Impact of Demonetization on Indian E-commerce Sector

Date:   Friday , March 03, 2017

On evening of 8th November 2016, after leaving from office I did a transaction of rupees 15,000 from ATM to give to my wife for her household works (all 1000 rupees notes). As I reached home all that money became just useless. This was the effect of demonetization on an individual. Even if I try to understand its effect for an e-commerce company it will be really unfair on my part.

An uncalled raid on black money led by Prime Minister Narendra Modi was duly accepted by most of the Indians. However, as cash gets rationed businesses and industry that depend on cash have been directly impacted. A surprise in this list was fast growing e-commerce industry in India and the main reason was over dependence on Cash on Delivery as payment method.

Every e-commerce company either you talk about Amazon or Flipkart or Snapdeal, each of these companies faced a great loss.

Why the Fuss on demonetization?

Indian e-commerce relied heavily on cash on delivery. According to a report by Google and AT Kearney on India’s online retail industry, 57percent of the ecommerce transactions were made via Cash on Delivery (COD). Apart from logistics and ensuring delivery across almost all pin codes in India, the biggest innovation has been COD. COD was truly innovative in multiple ways as:

1.Reduced trust barrier for online transactions.

2.Built an alternate payment channel for people with now access to plastic money

3.Great way for people who deal only in cash to buy stuff online bringing cash economy on the e-commerce bandwagon

A week after the announcement, about 20 percent of cash-on-delivery orders were cancelled, hurting logistics companies as well as online market places.

Who were at the receiving end?

The on-demand delivery sector has emerged a clear winner, with grocery and food delivery firms seeing a surge in prepaid orders over cash payments on delivery. On-demand or hyper local delivery firms supply groceries, household items and food from neighborhood stores or restaurants to customers—and capital-intensive business model that forced some firms to fold. The tide has now changed.

Amazon India appears poised to win share from other players, in part because it has the deep pockets to support strong discounting and the cost of merchandise returns, which are a common feature of developing e-commerce markets.

The predicted value of the ecommerce industry has been reduced. American market research company eMarketer has noted that the earlier approximation of 75 percent of growth in the Indian ecommerce industry was now cut to 55.5 percent. With this current currency ban on Rs 500 and Rs 1000 notes, the businesses that are solely dependent on cash payments are bound to suffer.

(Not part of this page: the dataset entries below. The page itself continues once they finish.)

/-- VFP_ADD (R176): Vector floating-point add. -/
def execVfpAdd (t : TileId) (a : VArgs) (s : State) : Res :=
  onTile t (fun _ => legal (isArith a.ty) (.vec (.fp .add a))) s

/-- VFP_SUB (R176): Vector floating-point subtract. -/
def execVfpSub (t : TileId) (a : VArgs) (s : State) : Res :=
  onTile t (fun _ => legal (isArith a.ty) (.vec (.fp .sub a))) s

/-- VFP_MUL (R176): Vector floating-point multiply. -/
def execVfpMul (t : TileId) (a : VArgs) (s : State) : Res :=
  onTile t (fun _ => legal (isArith a.ty) (.vec (.fp .mul a))) s

/-- VFP_DIV (R176): Vector floating-point divide. -/
def execVfpDiv (t : TileId) (a : VArgs) (s : State) : Res :=
  onTile t (fun _ => legal (isArith a.ty) (.vec (.fp .div a))) s

/-- SQRT (R176): Vector floating-point square root. -/
def execSqrt (t : TileId) (a : VArgs) (s : State) : Res :=
  onTile t (fun _ => legal (isArith a.ty && a.vs2 = 0) (.vec (.fp .sqrt a))) s

/-- VFP_MIN (R176): Vector minimumNumber. -/
def execVfpMin (t : TileId) (a : VArgs) (s : State) : Res :=
  onTile t (fun _ => legal (isArith a.ty) (.vec (.fp .min a))) s

/-- VFP_MAX (R176): Vector maximumNumber. -/
def execVfpMax (t : TileId) (a : VArgs) (s : State) : Res :=
  onTile t (fun _ => legal (isArith a.ty) (.vec (.fp .max a))) s

/-- VFP_ABS (R176): Vector floating-point absolute value. -/
def execVfpAbs (t : TileId) (a : VArgs) (s : State) : Res :=
  onTile t (fun _ => legal (isArith a.ty) (.vec (.fp .abs a))) s

/-- NEG (R176): Vector floating-point negation. -/
def execNeg (t : TileId) (a : VArgs) (s : State) : Res :=
  onTile t (fun _ => legal (isArith a.ty) (.vec (.fp .neg a))) s

/-- FLOOR (R176): Vector round towards minus infinity. -/
def execFloor (t : TileId) (a : VArgs) (s : State) : Res :=
  onTile t (fun _ => legal (isArith a.ty) (.vec (.fp .floor a))) s

/-- CEIL (R176): Vector round towards plus infinity. -/
def execCeil (t : TileId) (a : VArgs) (s : State) : Res :=
  onTile t (fun _ => legal (isArith a.ty) (.vec (.fp .ceil a))) s

/-- TRUNC (R176): Vector round towards zero. -/
def execTrunc (t : TileId) (a : VArgs) (s : State) : Res :=
  onTile t (fun _ => legal (isArith a.ty) (.vec (.fp .trunc a))) s

/-- RINT (R176): Vector round to nearest even. -/
def execRint (t : TileId) (a : VArgs) (s : State) : Res :=
  onTile t (fun _ => legal (isArith a.ty) (.vec (.fp .rint a))) s

/-- VINT_ADD (R176): Vector integer add modulo the width. -/
def execVintAdd (t : TileId) (a : VArgs) (s : State) : Res :=
  onTile t (fun _ => legal (isIntType a.ty) (.vec (.int .add a))) s

/-- VINT_SUB (R176): Vector integer subtract modulo the width. -/
def execVintSub (t : TileId) (a : VArgs) (s : State) : Res :=
  onTile t (fun _ => legal (isIntType a.ty) (.vec (.int .sub a))) s

/-- ADDS (R176): Vector signed saturating add. -/
def execAdds (t : TileId) (a : VArgs) (s : State) : Res :=
  onTile t (fun _ => legal (isIntType a.ty) (.vec (.int .adds a))) s

/-- ADDUS (R176): Vector unsigned saturating add. -/
def execAddus (t : TileId) (a : VArgs) (s : State) : Res :=
  onTile t (fun _ => legal (isIntType a.ty) (.vec (.int .addus a))) s

/-- SUBS (R176): Vector signed saturating subtract. -/
def execSubs (t : TileId) (a : VArgs) (s : State) : Res :=
  onTile t (fun _ => legal (isIntType a.ty) (.vec (.int .subs a))) s

/-- SUBUS (R176): Vector unsigned saturating subtract. -/
def execSubus (t : TileId) (a : VArgs) (s : State) : Res :=
  onTile t (fun _ => legal (isIntType a.ty) (.vec (.int .subus a))) s

/-- VINT_MUL (R176): Vector integer multiply, low half. -/
def execVintMul (t : TileId) (a : VArgs) (s : State) : Res :=
  onTile t (fun _ => legal (isIntType a.ty) (.vec (.int .mul a))) s

/-- MADD (R176): Vector integer multiply-add. -/
def execMadd (t : TileId) (a : VArgs) (s : State) : Res :=
  onTile t (fun _ => legal (isIntType a.ty) (.vec (.int .madd a))) s

/-- VINT_MIN (R176): Vector signed minimum. -/
def execVintMin (t : TileId) (a : VArgs) (s : State) : Res :=
  onTile t (fun _ => legal (isIntType a.ty) (.vec (.int .min a))) s

/-- VINT_MAX (R176): Vector signed maximum. -/
def execVintMax (t : TileId) (a : VArgs) (s : State) : Res :=
  onTile t (fun _ => legal (isIntType a.ty) (.vec (.int .max a))) s

/-- VINT_MINU (R176): Vector unsigned minimum. -/
def execVintMinu (t : TileId) (a : VArgs) (s : State) : Res :=
  onTile t (fun _ => legal (isIntType a.ty) (.vec (.int .minu a))) s

/-- VINT_MAXU (R176): Vector unsigned maximum. -/
def execVintMaxu (t : TileId) (a : VArgs) (s : State) : Res :=
  onTile t (fun _ => legal (isIntType a.ty) (.vec (.int .maxu a))) s

/-- MULHS (R176): Vector signed multiply, high half. -/
def execMulhs (t : TileId) (a : VArgs) (s : State) : Res :=
  onTile t (fun _ => legal (isIntType a.ty) (.vec (.int .mulhs a))) s

/-- VINT_MULHU (R176): Vector unsigned multiply, high half. -/
def execVintMulhu (t : TileId) (a : VArgs) (s : State) : Res :=
  onTile t (fun _ => legal (isIntType a.ty) (.vec (.int .mulhu a))) s

/-- ABSDIFFU (R176): Vector unsigned absolute difference. -/
def execAbsdiffu (t : TileId) (a : VArgs) (s : State) : Res :=
  onTile t (fun _ => legal (isIntType a.ty) (.vec (.int .absdiffu a))) s
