-- ==== Sys2Proof/Machine/Dispatch.lean ====
section
/-!
DEFINITION. The meaning of every command: one arm per constructor of Instr, each a direct call of its meaning.
-/
namespace Sys2Proof.Machine
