-- ==== Sys2Proof/Certificates/Slice0/Obligations.lean ====
section
/-!
DEFINITION. The statements for the provers.
-/
open Sys2Proof Sys2Proof.Machine

/-- On a tile whose scalar core runs with PC in the code object, each of the 22 two-operand SALU operations
completes; rd takes the result that the table of R169 and R170 give (g0 keeps reading 0), PC moves past the
word, and no other register, tile or part of the machine changes. (R169; R170) -/
def Obligations.ScalarArithmetic : Prop :=
  ∀ (s : State) (t : TileId) (rd rs1 rs2 : GReg), ScalarReady s.mach t.val 4 →
    let a := (s.mach.tile t.val).gr rs1
    let b := (s.mach.tile t.val).gr rs2
    SetsG (.add t rd rs1 rs2) s t.val rd (a + b) 4 ∧
    SetsG (.sub t rd rs1 rs2) s t.val rd (a - b) 4 ∧
    SetsG (.andI t rd rs1 rs2) s t.val rd (a &&& b) 4 ∧
    SetsG (.orI t rd rs1 rs2) s t.val rd (a ||| b) 4 ∧
    SetsG (.xor t rd rs1 rs2) s t.val rd (a ^^^ b) 4 ∧
    SetsG (.shl t rd rs1 rs2) s t.val rd (a <<< (b.toNat % 64)) 4 ∧
    SetsG (.shr t rd rs1 rs2) s t.val rd (a >>> (b.toNat % 64)) 4 ∧
    SetsG (.sar t rd rs1 rs2) s t.val rd (a.sshiftRight (b.toNat % 64)) 4 ∧
    SetsG (.ror t rd rs1 rs2) s t.val rd (a.rotateRight (b.toNat % 64)) 4 ∧
    SetsG (.slt t rd rs1 rs2) s t.val rd (if a.toInt < b.toInt then 1 else 0) 4 ∧
    SetsG (.sltu t rd rs1 rs2) s t.val rd (if a.toNat < b.toNat then 1 else 0) 4 ∧
    SetsG (.minI t rd rs1 rs2) s t.val rd (if a.toInt < b.toInt then a else b) 4 ∧
    SetsG (.maxI t rd rs1 rs2) s t.val rd (if a.toInt < b.toInt then b else a) 4 ∧
    SetsG (.minu t rd rs1 rs2) s t.val rd (if a.toNat < b.toNat then a else b) 4 ∧
    SetsG (.maxu t rd rs1 rs2) s t.val rd (if a.toNat < b.toNat then b else a) 4 ∧
    SetsG (.mul t rd rs1 rs2) s t.val rd (a * b) 4 ∧
    SetsG (.mulh t rd rs1 rs2) s t.val rd (BitVec.ofInt 64 (a.toInt * b.toInt / 2 ^ 64)) 4 ∧
    SetsG (.mulhu t rd rs1 rs2) s t.val rd (BitVec.ofNat 64 (a.toNat * b.toNat / 2 ^ 64)) 4 ∧
    SetsG (.div t rd rs1 rs2) s t.val rd (if b = 0 then 0xFFFFFFFFFFFFFFFF#64 else BitVec.ofInt 64 (a.toInt.tdiv b.toInt)) 4 ∧
    SetsG (.divu t rd rs1 rs2) s t.val rd (if b = 0 then 0xFFFFFFFFFFFFFFFF#64 else BitVec.ofNat 64 (a.toNat / b.toNat)) 4 ∧
    SetsG (.rem t rd rs1 rs2) s t.val rd (if b = 0 then a else BitVec.ofInt 64 (a.toInt.tmod b.toInt)) 4 ∧
    SetsG (.remu t rd rs1 rs2) s t.val rd (if b = 0 then a else BitVec.ofNat 64 (a.toNat % b.toNat)) 4

/-- CLZ, CTZ, POPC and BSWAP (with the rs2 field 0), the CRC and GH64 steps, the immediate operations, SHI by its
mode bits, LUI (with the rs1 field 0) and LI complete, write the result to rd (g0 keeps reading 0), move PC
past the instruction and change nothing else. DIV and REM of -2^63 by -1 complete with -2^63 and 0; a divisor
of 0 gives all ones and the dividend. (05_falesk_instruction_set.md R167 to R169, R193;
05_falesk_instruction_set.md R170) -/
def Obligations.ScalarOneOperandAndHash : Prop :=
  (∀ (s : State) (t : TileId) (rd rs1 rs2 : GReg) (imm : BitVec 16) (long : BitVec 32), ScalarReady s.mach t.val 4 →
    let a := (s.mach.tile t.val).gr rs1
    let b := (s.mach.tile t.val).gr rs2
    SetsG (.clz t rd rs1 0) s t.val rd (BitVec.ofNat 64 (if a = 0 then 64 else 63 - Nat.log2 a.toNat)) 4 ∧
    SetsG (.ctz t rd rs1 0) s t.val rd (BitVec.ofNat 64 (((List.range 64).find? (fun i => a.getLsbD i)).getD 64)) 4 ∧
    SetsG (.popc t rd rs1 0) s t.val rd (BitVec.ofNat 64 ((List.range 64).countP (fun i => a.getLsbD i))) 4 ∧
    SetsG (.bswap t rd rs1 0) s t.val rd (BitVec.ofNat 64 (ofLe (leBytes 8 a.toNat).reverse)) 4 ∧
    SetsG (.crc32cb t rd rs1 rs2) s t.val rd (((crcState (a.setWidth 32) (leBytes 1 b.toNat)).setWidth 64)) 4 ∧
    SetsG (.crc32ch t rd rs1 rs2) s t.val rd (((crcState (a.setWidth 32) (leBytes 2 b.toNat)).setWidth 64)) 4 ∧
    SetsG (.crc32cw t rd rs1 rs2) s t.val rd (((crcState (a.setWidth 32) (leBytes 4 b.toNat)).setWidth 64)) 4 ∧
    SetsG (.crc32cd t rd rs1 rs2) s t.val rd (((crcState (a.setWidth 32) (leBytes 8 b.toNat)).setWidth 64)) 4 ∧
    SetsG (.ghinit t rd rs1 rs2) s t.val rd (ghInit a b) 4 ∧
    SetsG (.ghstep t rd rs1 rs2) s t.val rd (ghStep a b) 4 ∧
    SetsG (.ghfin t rd rs1 rs2) s t.val rd (ghFin a) 4 ∧
    SetsG (.addi t rd rs1 imm) s t.val rd (a + imm.signExtend 64) 4 ∧
    SetsG (.andi t rd rs1 imm) s t.val rd (a &&& imm.setWidth 64) 4 ∧
    SetsG (.ori t rd rs1 imm) s t.val rd (a ||| imm.setWidth 64) 4 ∧
    SetsG (.xori t rd rs1 imm) s t.val rd (a ^^^ imm.setWidth 64) 4 ∧
    SetsG (.slti t rd rs1 imm) s t.val rd (if a.toInt < (imm.signExtend 64).toInt then 1 else 0) 4 ∧
    SetsG (.sltiu t rd rs1 imm) s t.val rd (if a.toNat < (imm.signExtend 64).toNat then 1 else 0) 4 ∧
    (imm.toNat < 64 → SetsG (.shi t rd rs1 imm) s t.val rd (a <<< imm.toNat) 4) ∧
    (64 ≤ imm.toNat → imm.toNat < 128 → SetsG (.shi t rd rs1 imm) s t.val rd (a >>> (imm.toNat % 64)) 4) ∧
    (128 ≤ imm.toNat → imm.toNat < 192 → SetsG (.shi t rd rs1 imm) s t.val rd (a.sshiftRight (imm.toNat % 64)) 4) ∧
    (192 ≤ imm.toNat → imm.toNat < 256 → SetsG (.shi t rd rs1 imm) s t.val rd (a.rotateRight (imm.toNat % 64)) 4) ∧
    SetsG (.lui t rd 0 imm) s t.val rd (imm.signExtend 64 <<< 16) 4 ∧
    (ScalarReady s.mach t.val 8 → SetsG (.li t rd false long) s t.val rd (long.signExtend 64) 8) ∧
    (ScalarReady s.mach t.val 8 →
      SetsG (.li t rd true long) s t.val rd (BitVec.ofNat 64 (long.toNat * 2 ^ 32 + ((s.mach.tile t.val).gr rd).toNat % 2 ^ 32)) 8)) ∧
  (∀ (s : State) (t : TileId) (rd rs1 rs2 : GReg), ScalarReady s.mach t.val 4 →
    ((s.mach.tile t.val).gr rs1 = 0x8000000000000000#64 → (s.mach.tile t.val).gr rs2 = 0xFFFFFFFFFFFFFFFF#64 →
      SetsG (.div t rd rs1 rs2) s t.val rd 0x8000000000000000#64 4 ∧ SetsG (.rem t rd rs1 rs2) s t.val rd 0 4) ∧
    ((s.mach.tile t.val).gr rs2 = 0 →
      SetsG (.div t rd rs1 rs2) s t.val rd 0xFFFFFFFFFFFFFFFF#64 4 ∧ SetsG (.divu t rd rs1 rs2) s t.val rd 0xFFFFFFFFFFFFFFFF#64 4 ∧
      SetsG (.rem t rd rs1 rs2) s t.val rd ((s.mach.tile t.val).gr rs1) 4 ∧
      SetsG (.remu t rd rs1 rs2) s t.val rd ((s.mach.tile t.val).gr rs1) 4))

/-- With the branch in the code object and, where the condition holds, the target also, PC becomes the target or
moves by 4, and nothing else changes. With a good target both complete: rd reads PC + 4 (g0 keeps reading 0),
PC is the target, and nothing else changes. (R171) -/
def Obligations.BranchesAndJumps : Prop :=
  (∀ (s : State) (t : TileId) (rs1 rs2 : GReg) (off : BitVec 16), ScalarReady s.mach t.val 4 →
    let x := s.mach.tile t.val
    let a := x.gr rs1
    let b := x.gr rs2
    let target := ((x.pc : Int) + off.toInt * 4).toNat
    0 ≤ (x.pc : Int) + off.toInt * 4 → target < 2 ^ 64 →
    ((a = b) → x.goodPc target 4 = true → SetsPc (.beq t rs1 rs2 off) s t.val target) ∧
    (¬ (a = b) → SetsPc (.beq t rs1 rs2 off) s t.val (x.pc + 4)) ∧
    ((a ≠ b) → x.goodPc target 4 = true → SetsPc (.bne t rs1 rs2 off) s t.val target) ∧
    (¬ (a ≠ b) → SetsPc (.bne t rs1 rs2 off) s t.val (x.pc + 4)) ∧
    ((a.toInt < b.toInt) → x.goodPc target 4 = true → SetsPc (.blt t rs1 rs2 off) s t.val target) ∧
    (¬ (a.toInt < b.toInt) → SetsPc (.blt t rs1 rs2 off) s t.val (x.pc + 4)) ∧
    ((b.toInt ≤ a.toInt) → x.goodPc target 4 = true → SetsPc (.bge t rs1 rs2 off) s t.val target) ∧
    (¬ (b.toInt ≤ a.toInt) → SetsPc (.bge t rs1 rs2 off) s t.val (x.pc + 4)) ∧
    ((a.toNat < b.toNat) → x.goodPc target 4 = true → SetsPc (.bltu t rs1 rs2 off) s t.val target) ∧
    (¬ (a.toNat < b.toNat) → SetsPc (.bltu t rs1 rs2 off) s t.val (x.pc + 4)) ∧
    ((b.toNat ≤ a.toNat) → x.goodPc target 4 = true → SetsPc (.bgeu t rs1 rs2 off) s t.val target) ∧
    (¬ (b.toNat ≤ a.toNat) → SetsPc (.bgeu t rs1 rs2 off) s t.val (x.pc + 4))) ∧
  (∀ (s : State) (t : TileId) (rd rs1 : GReg) (off : BitVec 21) (imm : BitVec 16), ScalarReady s.mach t.val 4 →
    let x := s.mach.tile t.val
    let near := ((x.pc : Int) + off.toInt * 4).toNat
    let far := (x.gr rs1 + imm.signExtend 64).toNat
    let links (c : Instr) (target : Nat) : Prop :=
      ∃ y : Tile, Does c s (OnlyTile t.val y) ∧
        (∀ r : GReg, y.gr r = if r = 0 then 0 else if r = rd then BitVec.ofNat 64 (x.pc + 4) else x.gr r) ∧
        y = { x with g := y.g, pc := target }
    (0 ≤ (x.pc : Int) + off.toInt * 4 → near < 2 ^ 64 → x.goodPc near 4 = true → links (.jal t rd off) near) ∧
    (x.goodPc far 4 = true → links (.jalr t rd rs1 imm) far))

Whereas, the businesses like eCommerce that offer other online payment options will have a limited impact. So, it is entirely your business decision to choose which side of the fence after this demonetization step.

hyper local delivery firms supply groceries, house hold items and food from neighborhood stores or restaurants to customers—and capital-intensive business model that forced some firms to fold. The tide has now changed.

Even we discussed a lot of its benefit for the Indian economy or the bigger picture. Still many fronts are at the losing end.

1.Knowing most of the Indian ecommerce were leveraging cash on delivery. All COD orders were badly hit.

2.With cash rationing, consumption dropped and people spent less which caused impact on non-COD orders as well.

3.When there is less cash one always stop discretionary expenses first, so categories like fashion, wellness, gifting etc. were impacted more than stuff like accessories, daily utility, baby products and electronics.

4.Big ticket items like high-end mobile phones, which were popular on COD, were hit more than smaller ticket items.

5.On the flip side returns and order cancellations were reduced creating better order economics.

This new system has lead more people to use traditional banking services like credit cards, which is a key factor in allowing consumers to buy online but it will take time for this kind societal change to take effect, so the forecast numbers for the coming years can be considered still lower than the previous estimates.

Winners in Demonetization

Big win was clearly for digital wallets who witnessed increase in transactions and adoption by customers and merchants. Makers of Points of Sale (POS) machines are seeing surge in demand. IndiaMart released a figure saying demand for POS systems through its platform has increased 2,000 percent.

While the entrepreneurs continue to support the Central government’s announcement on public forums, their businesses have been hit by the crackdown on cash transactions, which accounts for about 60 percent of the payments for orders placed online in India.

“Ecommerce has seen a 30-40 percent reduction in (cash-on-delivery) order volumes. Our initial estimate was that we would see about 10 percent reduction in (gross merchandise value, or gross sales) estimate, but in the last two weeks we have seen it reduce by 10-15 percent. Allied to that is the number of online purchases that return undelivered to the country’s top three ecommerce companies, which has shot up by more than 50 percent since the demonetization announcement, as per industry estimates. Returns are typically pegged at 20-30 percent of all online retail orders.